DETAILED DESCRIPTION
As described above, existing gait training systems and methods
exhibit one or more drawbacks, which can include the requirement
for substantial physical effort on the part of the physical
therapist, high cost, and reduced rehabilitation efficacy.
Disclosed herein are alternative systems and methods for
facilitating gait training that avoid one or more of those
drawbacks. In some embodiments, the systems and methods include a
patient interface that is attached to the patient's thigh and a
cord that passes through the interface and connects to the
patient's forefoot. When the cord is pulled, either by a therapist
or by a motor, hip flexion and ankle dorsiflexion assistance are
provided to the patient so as to help the patient walk, either
along a treadmill or along a floor surface. Patients who can
benefit from the disclosed systems and methods include stroke
survivors, patients with Parkinson's disease, patients who have
suffered traumatic brain injury or spinal cord injury, and children
with cerebral palsy.
In the following disclosure, several embodiments are described. It
is emphasized that those embodiments are merely example
implementations of the disclosed inventions and that alternative
embodiments are possible.

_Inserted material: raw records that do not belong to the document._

-- ==== Sys2Proof/Machine/PortMap.lean ====
section
/-! DEFINITION. The port table and the service table (06 R107 to R114): directions, galley classes, PUTS rules, widths,
ranges; and the accumulators of ACC. -/
namespace Sys2Proof.Machine

/-- The direction of a port (R79). -/
inductive PortDir where
  | in_ | out | both
  deriving DecidableEq, Repr

/-- The galley class of a port (R79, R108). -/
inductive PortClass where
  | inward | outward | safe | byRule
  deriving DecidableEq, Repr

/-- The PUTS rule of a port (R79). -/
inductive PutsRule where
  | none | lower | direct
  deriving DecidableEq, Repr

/-- What the port table says of a port (R108, R109). -/
structure PortInfo where
  dir : PortDir
  cls : PortClass
  puts : PutsRule
  width : Nat
  /-- The port names its argument (R109). -/
  hasArg : Bool := false
  /-- The largest value of the range stated for the port, where one is stated (R108). -/
  max : Option Nat := Option.none
  deriving DecidableEq, Repr

/-- Block 0x0 to 0x3 of the port table. -/
def portTable0 : List (Nat × PortInfo) := [
  (0x000, ⟨.both, .inward, .none, 32, false, none⟩), (0x001, ⟨.in_, .inward, .none, 17, false, none⟩),
  (0x002, ⟨.out, .outward, .none, 11, false, none⟩), (0x003, ⟨.in_, .inward, .none, 10, false, none⟩),
  (0x004, ⟨.in_, .inward, .none, 32, false, none⟩),
  (0x100, ⟨.in_, .inward, .none, 16, false, none⟩), (0x101, ⟨.out, .safe, .direct, 8, false, none⟩),
  (0x102, ⟨.out, .outward, .none, 1, false, none⟩), (0x103, ⟨.both, .byRule, .lower, 16, true, none⟩),
  (0x104, ⟨.in_, .inward, .none, 32, false, none⟩), (0x105, ⟨.in_, .inward, .none, 16, true, none⟩),
  (0x106, ⟨.out, .outward, .none, 1, false, none⟩), (0x107, ⟨.in_, .inward, .none, 14, false, none⟩),
  (0x200, ⟨.in_, .inward, .none, 8, false, none⟩), (0x201, ⟨.both, .byRule, .lower, 1, false, none⟩),
  (0x202, ⟨.out, .safe, .direct, 1, false, none⟩), (0x203, ⟨.out, .safe, .direct, 1, false, none⟩),
  (0x204, ⟨.out, .outward, .none, 1, false, none⟩), (0x205, ⟨.both, .outward, .none, 1, false, none⟩),
  (0x206, ⟨.in_, .inward, .none, 32, false, none⟩), (0x207, ⟨.in_, .inward, .none, 2, false, none⟩),
  (0x208, ⟨.in_, .inward, .none, 14, false, none⟩), (0x209, ⟨.out, .outward, .none, 2, false, none⟩),
  (0x20A, ⟨.in_, .inward, .none, 2, false, none⟩), (0x20B, ⟨.both, .byRule, .lower, 14, false, some 800⟩),
  (0x300, ⟨.in_, .inward, .none, 8, false, none⟩), (0x301, ⟨.in_, .inward, .none, 32, false, none⟩),
  (0x302, ⟨.both, .outward, .none, 3, false, none⟩)]

/-- Block 0x4 to 0x9 of the port table. -/
def portTable4 : List (Nat × PortInfo) := [
  (0x400, ⟨.in_, .inward, .none, 10, false, none⟩), (0x401, ⟨.both, .byRule, .lower, 1, false, none⟩),
  (0x402, ⟨.out, .safe, .direct, 1, false, none⟩), (0x403, ⟨.out, .outward, .none, 12, false, none⟩),
  (0x404, ⟨.out, .safe, .direct, 12, false, none⟩), (0x405, ⟨.in_, .inward, .none, 24, false, none⟩),
  (0x406, ⟨.in_, .inward, .none, 16, true, none⟩), (0x407, ⟨.in_, .inward, .none, 32, true, none⟩),
  (0x500, ⟨.in_, .inward, .none, 32, true, none⟩), (0x501, ⟨.in_, .inward, .none, 32, true, none⟩),
  (0x502, ⟨.in_, .inward, .none, 32, true, none⟩), (0x503, ⟨.in_, .inward, .none, 32, true, none⟩),
  (0x504, ⟨.in_, .inward, .none, 32, true, none⟩), (0x505, ⟨.in_, .inward, .none, 32, false, none⟩),
  (0x506, ⟨.in_, .inward, .none, 32, true, none⟩), (0x507, ⟨.in_, .inward, .none, 13, false, none⟩),
  (0x600, ⟨.in_, .inward, .none, 32, false, none⟩), (0x601, ⟨.in_, .inward, .none, 4, false, none⟩),
  (0x602, ⟨.in_, .inward, .none, 32, true, none⟩), (0x603, ⟨.in_, .inward, .none, 32, false, none⟩),
  (0x604, ⟨.in_, .inward, .none, 32, false, none⟩),
  (0x700, ⟨.in_, .inward, .none, 14, true, none⟩), (0x701, ⟨.in_, .inward, .none, 20, false, none⟩),
  (0x702, ⟨.in_, .inward, .none, 14, false, none⟩), (0x703, ⟨.in_, .inward, .none, 4, false, none⟩),
  (0x704, ⟨.both, .byRule, .lower, 14, true, none⟩), (0x705, ⟨.out, .safe, .direct, 1, true, none⟩),
  (0x800, ⟨.in_, .inward, .none, 6, false, none⟩), (0x801, ⟨.in_, .inward, .none, 32, true, none⟩),
  (0x802, ⟨.in_, .inward, .none, 28, true, none⟩), (0x803, ⟨.both, .outward, .none, 1, false, none⟩),
  (0x900, ⟨.in_, .inward, .none, 4, false, none⟩)]

/-- Blocks 0xA to 0xE of the port table, but for the queue ports and levels. -/
def portTableA : List (Nat × PortInfo) := [
  (0xA00, ⟨.in_, .inward, .none, 12, true, none⟩),
  (0xB00, ⟨.out, .inward, .none, 25, true, none⟩), (0xB01, ⟨.out, .outward, .none, 25, true, none⟩),
  (0xB02, ⟨.out, .safe, .direct, 8, false, none⟩), (0xB03, ⟨.in_, .inward, .none, 7, false, none⟩),
  (0xD00, ⟨.in_, .inward, .none, 32, true, none⟩), (0xD01, ⟨.in_, .inward, .none, 16, false, none⟩),
  (0xE00, ⟨.in_, .inward, .none, 32, false, none⟩), (0xE01, ⟨.in_, .inward, .none, 16, false, none⟩),
  (0xE02, ⟨.in_, .inward, .none, 2, false, none⟩)]

/-- What the port table says of a port, but for the queue ports 0xC00 to 0xC3F; a number it does not list is undefined
(R107). -/
def portInfo (p : Nat) : Option PortInfo :=
  if 0xC40 ≤ p ∧ p < 0xC80 then some ⟨.in_, .inward, .none, 17, false, none⟩
  else (portTable0 ++ portTable4 ++ portTableA).lookup p

/-- The queue that a port names, for ENQ, ENQW, DEQ and DEQW alone (R110). -/
def queuePort (p : Nat) : Option (Fin 64) :=
  if h : 0xC00 ≤ p ∧ p < 0xC40 then some ⟨p - 0xC00, by omega⟩ else none

/-- The ports that exist with an effect in HUB alone (R107). -/
def hubPort (p : Nat) : Bool := p == 0x704 || p == 0x705

/-- The Safe ports: the only ones ST_FBK accepts (R58, R111). -/
def isSafePort (p : Nat) : Bool := (portInfo p).any fun i => i.cls == .safe

/-- GET faults on an undefined port, on a queue port, and on one whose direction is out only (R80, R110). -/
def getFaults (p : Nat) : Bool := (portInfo p).all fun i => i.dir == .out

/-- PUT and PUTS fault on an undefined port, on a queue port, and on one whose direction is in only (R80, R110). -/
def putFaults (p : Nat) : Bool := (portInfo p).all fun i => i.dir == .in_

/-- A written value as the block uses it: its width, then its range (R108). -/
def portValue (p : Nat) (v : Word) : Nat :=
  match portInfo p with
  | some i => min (v.toNat % 2 ^ i.width) (i.max.getD (2 ^ i.width))
  | none => 0

/-- The argument that decides whether two operations are on the same port and argument (R82, R95, R109). -/
def portArg (p : Nat) (a : Word) : Option Word :=
  if (portInfo p).any (·.hasArg) then some a else none

/-- The galley class of a service (R114); a number not listed is undefined. -/
def serviceClass (num : Nat) : Option PortClass :=
  [(0x001, PortClass.inward), (0x002, .outward), (0x300, .outward), (0x301, .outward), (0x302, .outward),
   (0x303, .outward), (0x304, .outward), (0x305, .inward), (0x600, .outward), (0x601, .outward), (0x602, .outward),
   (0x603, .inward), (0x700, .outward), (0x701, .outward), (0x702, .safe), (0x703, .outward), (0x800, .inward),
   (0x801, .outward), (0x802, .outward), (0x900, .outward), (0xA00, .outward), (0xA01, .safe), (0xA02, .inward),
   (0xD00, .outward)].lookup num

end Sys2Proof.Machine
end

All such alternative embodiments are
intended to fall within the scope of this disclosure.
FIGS. 1-4 illustrate an embodiment of a patient interface 10 that
can be used in a gait training system, such as one of those
described below in relation to FIGS. 5-7. As is shown in FIGS. 1-4,
the patient interface 10 generally comprises a leg cuff 12 that is
adapted to wrap around a patient's thigh and a cord receiving
component 14 that is mounted to the cuff. In the example of FIGS.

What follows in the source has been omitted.